PROBLEM TO WORK ON. Check every line of the data below for "cancelled". Copy each one that has it.

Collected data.
/-- An entry of the kernel table (R334): context and CODE, header, declared allotment, dictionary copy, failure mark,
launches that pin it, and AVG (R341). -/
structure Kernel where
  id       : Nat
  ctx      : Nat
  code     : DWord
  dictAddr : DWord
  dictLen  : Nat
  sliceOff : Nat
  declared : DWord
  dict     : List Word
  failed   : Bool
  pins     : List DWord
  avg      : Option Nat
  deriving DecidableEq, Repr

/-- An entry of the reservation table (R336). -/
structure Job where
  desc   : DWord
  ctx    : Nat
  budget : Nat
  deadline : Nat
  floorLost : Bool
  deriving DecidableEq, Repr

/-- A descriptor that the scheduler owns (R269): its context, level, die and UP, whether it runs, whether it is cancelled and
with which STATUS, the next launch index, NREC, FIRST, HANDLER, bits 31:0 with STATE and STATUS 0, COUNT, the STATUS written so
far, DONEAT, whether its records carry CLUS or REPL, and for a replayable node its records, how often it was re-queued and the
buffers its groups wrote; and where the log of overwritten words stood when the launch was accepted (R298). -/
structure Owned where
  desc      : DWord
  ctx       : Nat
  level     : Nat
  die       : Nat
  up        : DWord
  running   : Bool
  cancelled : Bool
  status    : Nat
  next      : Nat
  nrec      : Nat
  first     : DWord
  handler   : DWord
  low       : Nat
  count     : Nat
  now       : Nat
  doneAt    : Nat
  clus      : Bool
  repl      : Bool
  records   : List Record
  requeues  : Nat
  wrote     : List DWord
  roFrom    : Nat
  deriving DecidableEq, Repr

/-- A saved group (R412, R413): the core in whose own area its image lies, if any, the address and the bytes of its image, the %tagmap bits
of its tags, and its place in the order in which groups and records came back to the head of their queue (R342). -/
structure Saved where
  group : Group
  area  : Option Nat
  base  : Nat
  size  : Nat
  bits  : BitVec 64
  order : Nat
  deriving DecidableEq, Repr

/-- A migration in progress (R395): claimed with leases being recalled, then copying; writes and walks wait while it copies. -/
structure Migration where
  copying : Bool
  group : Nat
  wave  : Nat
  ctx   : Nat
  va    : DWord
  leaf  : Nat
  old   : Nat
  new   : Nat
  size  : Nat
  dest  : Nat
  deriving DecidableEq, Repr

/-- The scheduler and configuration registers of a die. -/
structure Die where
  ready      : Vector (List Record) 4
  waiting    : List Record
  kernels    : List Kernel
  jobs       : List Job
  saved      : List Saved
  migrations : List Migration
  schedcfg   : DWord
  cohcfg     : Word
  stealing   : Bool
  stealAfter : Nat
  balanced   : Nat
  floorSince : Nat
  owed       : Option Record
  deriving DecidableEq, Repr

/-- A shadowed buffer (R244 to R246): its start, length, and its shadow bytes by virtual address. -/
structure Shadow where
  base  : Nat
  len   : Nat
  bytes : List (Nat × Byte)
  deriving DecidableEq, Repr

/-- STATE of a context (R448). -/
inductive CtxState where
  | free
  | live
  | tearing
  deriving DecidableEq, Repr

/-- A context block: CTXTRANS, CTXALIAS, CTXTRAP and CTXCTL (R380, R367, R410, R448), the fault records written and the
batch number (R388), and its shadowed buffers. -/
structure Context where
  root       : DWord
  comb       : DWord
  fqbase     : DWord
  fqsize     : Nat
  fqprod     : Nat
  fqcount    : Nat
  batch      : Nat
  hot        : Nat
  basedie    : Bool
  quota      : Nat
  ceiling    : Nat
  defhandler : BitVec 56
  state      : CtxState
  shadows    : List Shadow
  deriving DecidableEq, Repr

/-- A provisional cell (R183), by its word's physical address; wave is the uid of the storing wave. -/
structure Prov where
  addr : Nat
  old  : Word
  new  : Word
  wave : Nat
  obs  : Bool
  deriving DecidableEq, Repr

/-- A side band (R201): the line, the format by the codes of R156, the FP32 shadows by element address, and the last use. -/
structure Band where
  line    : Nat
  form    : Nat
  shadows : List (Nat × Word)
  used    : Nat
  deriving DecidableEq, Repr

/-- A Scarab entry (R365). -/
structure Alias where
  slot  : Nat
  busy  : Bool
  dst   : Nat
  len   : Nat
  src   : Nat
  ctx   : Nat
  reads : Nat
  deriving DecidableEq, Repr

/-- A line that a slice's L2 holds (R352): as its home or proxy slice, or as a guest copy at the slice of the other die (R356); whether it is dirty (R355), and then
the bytes that DRAM still holds for it (R426). -/
structure L2Line where
  line  : Nat
  guest : Bool
  dirty : Bool
  old   : List Byte
  deriving DecidableEq, Repr

/-- A region entry of the directory with its line block, COHCFG when its waste count began (R363), and whether it is being evicted (R357). -/
structure Region where
  region : Nat
  vec    : BitVec 14
  waste  : Nat
  lines  : Option (List (BitVec 14))
  cfg    : Word
  evicting : Bool
  deriving DecidableEq, Repr

/-- A fan-out (R358): the line, the agents whose answers it awaits, its start, whether every answer so far was ABSENT, whether it
has begun, and the write or atomic that follows it when an agent outside the lanes made it: op 0 is a write of the data, op k + 1
the atomic operation k on the operands in data; write names the write that the data of several lines belong to; and COHCFG when it began (R363). -/
structure FanOut where
  line   : Nat
  agents : BitVec 14
  start  : Nat
  absent : Bool
  begun  : Bool
  agent  : Nat
  addr   : Nat
  op     : Nat
  tag    : Nat
  data   : List Byte
  write  : Nat
  cfg    : Word
  deriving DecidableEq, Repr

/-- A fill of device memory that an agent asked for while its line had a fan-out (R356, R358): a guest copy of the line with len 0, else the read
of a peer by its tag. -/
structure Fill where
  agent : Nat
  addr  : Nat
  len   : Nat
  tag   : Nat
  deriving DecidableEq, Repr

/-- An access under way at a peer's home agent (R197, R307): the link, its tag, the wave that made it, and the answer once it is here: its status and the
former value. A plain write is awaited until it is acknowledged (R293); an atomic or reduction is that of an issue and a lane. -/
structure Remote where
  write : Bool
  link  : Nat
  tag   : Nat
  wave  : Nat
  issue : Nat
  lane  : Nat
  reply : Option (Nat × Word)
  deriving DecidableEq, Repr

/-- A ring of log entries (R364, R421): the two words of each entry and the write position. -/
structure Ring where
  slots : List (DWord × DWord)
  pos     : Nat
  deriving DecidableEq, Repr

/-- A TLB (R385, R386): the L1 TLB of a core, the L2 TLB of a cluster, the L3 bank beside a package slice, or an engine's own on a die. -/
inductive TlbUnit where
  | core (n : Nat)
  | cluster (n : Nat)
  | bank (n : Nat)
  | engine (die n : Nat)
  deriving DecidableEq, Repr

/-- A lease granted to a peer (R390): the granule, the first frame of its page, the context and the address asked for, and the page that the leaf
there maps with its size. -/
structure Granted where
  frame  : Nat
  first  : Nat
  ctx    : Nat
  window : Nat
  page   : Nat
  size   : Nat
  deriving DecidableEq, Repr

/-- A lease in use (R390, R391): the context and the page, with its size, whose leaf names the peer, the link and the window address of the lease. -/
structure LeaseUse where
  ctx    : Nat
  page   : Nat
  size   : Nat
  link   : Nat
  window : Nat
  deriving DecidableEq, Repr

/-- A cached translation (R385) in its TLB, with the context, page and leaf; lease names the link of a leased leaf, and leaf the page that the leaf maps with its
size, of which an L3 bank keeps granules alone. -/
structure TlbEntry where
  unit  : TlbUnit
  ctx   : Nat
  page  : Nat
  size  : Nat
  pa    : Nat
  w     : Bool
  x     : Bool
  nc    : Bool
  lease : Option Nat
  leaf  : Nat × Nat
  deriving DecidableEq, Repr

/-- A cached header word, root entry or block entry of the comb walker (R403), by context and sequence, in the cache of the
walker port that keeps it. With no block, key 0
and 1 are the two words of the header and a higher key is a root; a block entry keeps the key of its root, its own address
and the address of its summary table. -/
structure CombLine where
  port  : Nat
  ctx   : Nat
  seq   : Nat
  block : Option Nat
  key   : Nat
  val   : DWord
  at_   : Nat
  sums  : Nat
  deriving DecidableEq, Repr
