/-- A narrow reduction (R201): the shadow of the element takes the sum; a band of another format rounds the line first, and a
slice with no free band rounds the line longest unused (R203). -/
def homeReduce (form : Nat) (g : Agent) (a : Nat) (x : Word) (s : State) : State :=
  let line := lineOf a
  let s := useL2 line true (settleAliases line (noteWrite g a (bandBytes form) (noteRo [wordOf a] s)))
  let s := settleWords [wordOf a] s
  let s := endFans [line] (register g a (fanToDie a s))
  let s : State := match s.bands.find? fun (b : Band) => b.line == line with
    | some b => if b.form = form then s else roundLine line s
    | none => s
  let s : State := match s.bands.find? fun (b : Band) => b.line == line with
    | some _ => s
    | none =>
      let here := s.bands.filter fun b => sliceOf (b.line * 256) == sliceOf a
      let s := if Config.bandsPerSlice ≤ here.length then
          match oldestBand here with
          | some b => roundLine b.line s
          | none => s
        else s
      { s with bands := s.bands ++ [⟨line, form, [], s.nextUid⟩] }
  let elem := widen (fmtOf form) (s.num a (bandBytes form))
  { s with
    bands := s.bands.map fun b =>
      if b.line = line then
        { b with shadows := put b.shadows a (fadd .nearest (look b.shadows a (BitVec.ofNat 32 elem)) x), used := s.nextUid }
      else b
    nextUid := s.nextUid + 1 }

/-! ## Shadowed buffers -/

/-- The declared buffer of a context that holds a virtual address (R244). -/
def bufferOf (s : State) (ctx va : Nat) : Option Shadow := (s.ctx ctx).shadows.find? fun b => b.base ≤ va && va < b.base + b.len

/-- Bytes written into the shadow of a buffer (R246). -/
def shadowWrite (ctx va : Nat) (bs : List Byte) (s : State) : State :=
  s.modCtx ctx fun c => { c with shadows := c.shadows.map fun b =>
    if b.base ≤ va ∧ va < b.base + b.len then
      { b with bytes := (List.range bs.length).foldl (fun t i => put t (va + i) (bs.getD i 0)) b.bytes }
    else b }

end Sys2Proof.Machine
end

RESPONSE AREA.
/-- A descriptor that the scheduler owns (R269): its context, level, die and UP, whether it runs, whether it is cancelled and
  cancelled : Bool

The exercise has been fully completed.